Try it: Which of the lines below holds the string "cycle"? Copy every line that does.

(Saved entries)
* * * * * * *
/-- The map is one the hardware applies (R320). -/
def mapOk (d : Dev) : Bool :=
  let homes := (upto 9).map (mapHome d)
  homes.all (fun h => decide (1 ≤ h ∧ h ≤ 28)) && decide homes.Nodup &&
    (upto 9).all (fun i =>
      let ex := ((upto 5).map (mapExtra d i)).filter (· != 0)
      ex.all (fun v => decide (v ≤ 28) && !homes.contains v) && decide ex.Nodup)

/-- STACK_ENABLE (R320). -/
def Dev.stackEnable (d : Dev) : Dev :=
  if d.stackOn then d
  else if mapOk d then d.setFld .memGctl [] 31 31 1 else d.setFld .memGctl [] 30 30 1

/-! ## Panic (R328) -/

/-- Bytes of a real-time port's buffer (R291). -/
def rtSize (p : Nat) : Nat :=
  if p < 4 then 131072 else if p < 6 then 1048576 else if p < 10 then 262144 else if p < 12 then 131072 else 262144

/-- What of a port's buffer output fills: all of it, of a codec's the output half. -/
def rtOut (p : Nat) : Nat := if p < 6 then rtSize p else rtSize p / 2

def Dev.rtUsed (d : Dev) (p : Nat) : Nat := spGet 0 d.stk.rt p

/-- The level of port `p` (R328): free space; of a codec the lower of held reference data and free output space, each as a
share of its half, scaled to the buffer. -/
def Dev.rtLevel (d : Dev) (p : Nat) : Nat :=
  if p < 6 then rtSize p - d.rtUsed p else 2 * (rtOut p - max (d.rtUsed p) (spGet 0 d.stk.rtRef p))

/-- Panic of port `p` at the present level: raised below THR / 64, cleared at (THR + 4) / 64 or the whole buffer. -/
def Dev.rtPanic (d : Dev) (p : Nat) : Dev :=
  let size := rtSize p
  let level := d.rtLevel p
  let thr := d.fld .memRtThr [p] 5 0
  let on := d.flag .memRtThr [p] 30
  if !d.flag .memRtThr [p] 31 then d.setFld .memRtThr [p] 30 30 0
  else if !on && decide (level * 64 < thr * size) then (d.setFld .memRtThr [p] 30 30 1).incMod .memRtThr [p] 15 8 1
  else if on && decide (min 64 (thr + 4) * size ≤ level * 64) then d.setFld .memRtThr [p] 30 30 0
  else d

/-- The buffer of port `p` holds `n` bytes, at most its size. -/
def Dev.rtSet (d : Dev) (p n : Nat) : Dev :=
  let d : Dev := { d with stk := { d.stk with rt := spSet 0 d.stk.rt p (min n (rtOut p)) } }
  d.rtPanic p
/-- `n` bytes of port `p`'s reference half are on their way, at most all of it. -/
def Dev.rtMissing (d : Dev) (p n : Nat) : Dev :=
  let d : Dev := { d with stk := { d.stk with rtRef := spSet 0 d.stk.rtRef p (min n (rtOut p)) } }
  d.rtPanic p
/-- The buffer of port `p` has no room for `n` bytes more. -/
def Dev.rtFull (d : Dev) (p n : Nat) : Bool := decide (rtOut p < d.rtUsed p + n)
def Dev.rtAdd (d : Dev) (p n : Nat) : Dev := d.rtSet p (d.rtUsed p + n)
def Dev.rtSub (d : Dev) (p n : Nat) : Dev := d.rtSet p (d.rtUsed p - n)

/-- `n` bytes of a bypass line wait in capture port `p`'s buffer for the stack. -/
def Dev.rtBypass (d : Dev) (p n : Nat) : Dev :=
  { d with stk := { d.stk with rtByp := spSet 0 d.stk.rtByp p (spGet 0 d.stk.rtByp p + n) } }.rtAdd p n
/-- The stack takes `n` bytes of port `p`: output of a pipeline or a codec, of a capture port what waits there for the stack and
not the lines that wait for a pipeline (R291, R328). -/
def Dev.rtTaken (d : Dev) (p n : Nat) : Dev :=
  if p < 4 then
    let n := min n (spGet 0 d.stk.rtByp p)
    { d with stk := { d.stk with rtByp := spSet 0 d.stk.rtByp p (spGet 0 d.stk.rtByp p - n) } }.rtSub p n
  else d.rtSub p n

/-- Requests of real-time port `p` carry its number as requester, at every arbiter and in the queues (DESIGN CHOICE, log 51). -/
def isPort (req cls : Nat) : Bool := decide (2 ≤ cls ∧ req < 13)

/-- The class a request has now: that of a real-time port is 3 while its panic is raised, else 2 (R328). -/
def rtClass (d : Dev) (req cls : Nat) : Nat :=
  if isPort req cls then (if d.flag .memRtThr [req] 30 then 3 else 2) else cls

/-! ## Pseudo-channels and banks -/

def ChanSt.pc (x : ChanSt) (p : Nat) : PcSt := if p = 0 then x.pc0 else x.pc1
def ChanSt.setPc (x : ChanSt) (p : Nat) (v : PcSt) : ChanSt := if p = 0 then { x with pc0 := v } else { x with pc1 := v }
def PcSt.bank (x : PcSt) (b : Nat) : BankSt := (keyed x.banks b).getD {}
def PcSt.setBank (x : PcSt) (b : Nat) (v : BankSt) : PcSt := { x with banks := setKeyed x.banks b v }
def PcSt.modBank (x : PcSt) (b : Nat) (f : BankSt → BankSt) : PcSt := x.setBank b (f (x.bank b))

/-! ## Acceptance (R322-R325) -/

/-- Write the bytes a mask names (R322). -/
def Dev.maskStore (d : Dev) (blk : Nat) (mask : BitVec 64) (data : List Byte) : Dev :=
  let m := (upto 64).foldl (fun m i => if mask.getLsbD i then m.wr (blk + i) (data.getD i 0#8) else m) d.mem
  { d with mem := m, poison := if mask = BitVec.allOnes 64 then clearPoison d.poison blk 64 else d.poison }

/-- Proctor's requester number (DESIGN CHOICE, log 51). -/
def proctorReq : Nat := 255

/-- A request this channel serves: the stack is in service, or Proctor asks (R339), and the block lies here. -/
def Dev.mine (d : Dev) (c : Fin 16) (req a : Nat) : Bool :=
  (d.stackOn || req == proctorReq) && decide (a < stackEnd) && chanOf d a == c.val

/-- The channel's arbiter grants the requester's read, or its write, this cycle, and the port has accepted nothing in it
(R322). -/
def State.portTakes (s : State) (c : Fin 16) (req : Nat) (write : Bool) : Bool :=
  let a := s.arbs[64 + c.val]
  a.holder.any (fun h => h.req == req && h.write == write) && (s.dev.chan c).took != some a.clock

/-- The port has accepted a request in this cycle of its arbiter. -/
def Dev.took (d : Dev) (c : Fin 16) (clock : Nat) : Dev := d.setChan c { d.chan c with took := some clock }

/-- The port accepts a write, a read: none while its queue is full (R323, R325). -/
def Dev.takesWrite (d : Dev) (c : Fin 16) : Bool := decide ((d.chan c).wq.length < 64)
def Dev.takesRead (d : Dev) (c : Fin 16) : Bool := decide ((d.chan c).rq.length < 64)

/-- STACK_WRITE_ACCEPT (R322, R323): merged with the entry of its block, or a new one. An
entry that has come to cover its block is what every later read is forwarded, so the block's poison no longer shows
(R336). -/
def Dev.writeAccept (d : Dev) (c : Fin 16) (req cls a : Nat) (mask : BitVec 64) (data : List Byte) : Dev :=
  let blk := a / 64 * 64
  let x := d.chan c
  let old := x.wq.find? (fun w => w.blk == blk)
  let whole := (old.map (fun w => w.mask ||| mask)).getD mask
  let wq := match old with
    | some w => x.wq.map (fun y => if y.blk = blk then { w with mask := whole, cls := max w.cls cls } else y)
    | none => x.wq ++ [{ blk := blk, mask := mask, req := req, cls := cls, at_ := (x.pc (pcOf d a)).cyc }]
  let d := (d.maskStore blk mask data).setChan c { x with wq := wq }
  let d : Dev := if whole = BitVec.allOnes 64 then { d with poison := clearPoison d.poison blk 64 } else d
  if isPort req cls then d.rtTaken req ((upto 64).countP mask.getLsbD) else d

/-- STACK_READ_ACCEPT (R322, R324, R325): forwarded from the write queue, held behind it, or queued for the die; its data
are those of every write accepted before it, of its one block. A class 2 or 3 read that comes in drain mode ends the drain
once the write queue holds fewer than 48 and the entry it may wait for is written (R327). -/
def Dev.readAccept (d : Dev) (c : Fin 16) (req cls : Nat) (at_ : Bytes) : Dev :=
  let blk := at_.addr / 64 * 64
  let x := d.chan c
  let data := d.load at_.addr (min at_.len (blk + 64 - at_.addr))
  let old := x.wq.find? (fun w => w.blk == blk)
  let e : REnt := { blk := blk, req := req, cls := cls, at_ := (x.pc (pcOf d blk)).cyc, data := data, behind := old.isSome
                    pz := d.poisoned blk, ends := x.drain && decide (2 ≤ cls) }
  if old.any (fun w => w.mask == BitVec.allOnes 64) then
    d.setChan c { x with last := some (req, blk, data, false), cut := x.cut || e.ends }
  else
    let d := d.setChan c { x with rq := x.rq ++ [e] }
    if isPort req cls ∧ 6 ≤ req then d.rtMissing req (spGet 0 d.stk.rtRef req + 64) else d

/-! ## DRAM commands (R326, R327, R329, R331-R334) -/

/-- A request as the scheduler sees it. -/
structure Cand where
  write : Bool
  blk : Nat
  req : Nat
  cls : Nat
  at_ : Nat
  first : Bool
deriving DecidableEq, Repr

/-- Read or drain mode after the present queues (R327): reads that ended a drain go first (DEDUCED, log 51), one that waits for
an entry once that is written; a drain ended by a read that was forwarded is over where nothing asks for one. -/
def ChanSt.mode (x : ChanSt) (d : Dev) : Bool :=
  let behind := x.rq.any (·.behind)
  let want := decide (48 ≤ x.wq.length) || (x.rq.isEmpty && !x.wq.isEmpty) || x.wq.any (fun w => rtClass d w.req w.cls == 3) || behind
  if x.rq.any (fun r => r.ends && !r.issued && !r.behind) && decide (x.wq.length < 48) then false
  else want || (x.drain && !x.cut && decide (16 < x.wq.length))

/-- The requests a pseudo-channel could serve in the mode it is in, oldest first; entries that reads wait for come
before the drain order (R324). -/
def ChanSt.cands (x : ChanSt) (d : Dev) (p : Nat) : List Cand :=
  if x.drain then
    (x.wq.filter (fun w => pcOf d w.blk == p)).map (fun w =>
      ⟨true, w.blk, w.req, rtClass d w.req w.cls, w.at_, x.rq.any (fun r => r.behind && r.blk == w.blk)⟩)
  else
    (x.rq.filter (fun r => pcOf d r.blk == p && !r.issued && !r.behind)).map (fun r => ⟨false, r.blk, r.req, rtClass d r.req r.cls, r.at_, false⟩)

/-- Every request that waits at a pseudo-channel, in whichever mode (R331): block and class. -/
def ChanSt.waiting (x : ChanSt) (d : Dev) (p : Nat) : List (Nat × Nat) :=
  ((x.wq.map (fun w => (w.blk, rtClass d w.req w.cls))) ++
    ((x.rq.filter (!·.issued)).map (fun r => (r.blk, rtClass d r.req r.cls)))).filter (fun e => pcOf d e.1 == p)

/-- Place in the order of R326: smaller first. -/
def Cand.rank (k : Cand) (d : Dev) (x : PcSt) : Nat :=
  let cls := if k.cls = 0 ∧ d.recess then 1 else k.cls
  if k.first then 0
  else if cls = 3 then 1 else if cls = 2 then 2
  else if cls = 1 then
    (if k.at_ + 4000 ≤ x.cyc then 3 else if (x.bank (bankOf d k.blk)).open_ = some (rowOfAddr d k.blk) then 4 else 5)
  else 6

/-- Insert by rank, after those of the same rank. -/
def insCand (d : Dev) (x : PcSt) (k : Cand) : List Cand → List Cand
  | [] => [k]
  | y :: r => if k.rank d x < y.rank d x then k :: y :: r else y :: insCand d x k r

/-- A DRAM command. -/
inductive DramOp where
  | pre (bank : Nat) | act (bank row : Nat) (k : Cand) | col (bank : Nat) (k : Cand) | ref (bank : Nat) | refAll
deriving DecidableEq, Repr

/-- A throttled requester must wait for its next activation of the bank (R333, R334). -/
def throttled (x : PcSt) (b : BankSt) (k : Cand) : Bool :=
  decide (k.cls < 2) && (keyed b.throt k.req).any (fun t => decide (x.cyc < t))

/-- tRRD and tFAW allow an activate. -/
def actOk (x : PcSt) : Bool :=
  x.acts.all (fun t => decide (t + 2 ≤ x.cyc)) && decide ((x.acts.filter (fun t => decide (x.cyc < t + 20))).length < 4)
* * * * * * *
Response to this task:
/-- The channel's arbiter grants the requester's read, or its write, this cycle, and the port has accepted nothing in it
/-- The port has accepted a request in this cycle of its arbiter. -/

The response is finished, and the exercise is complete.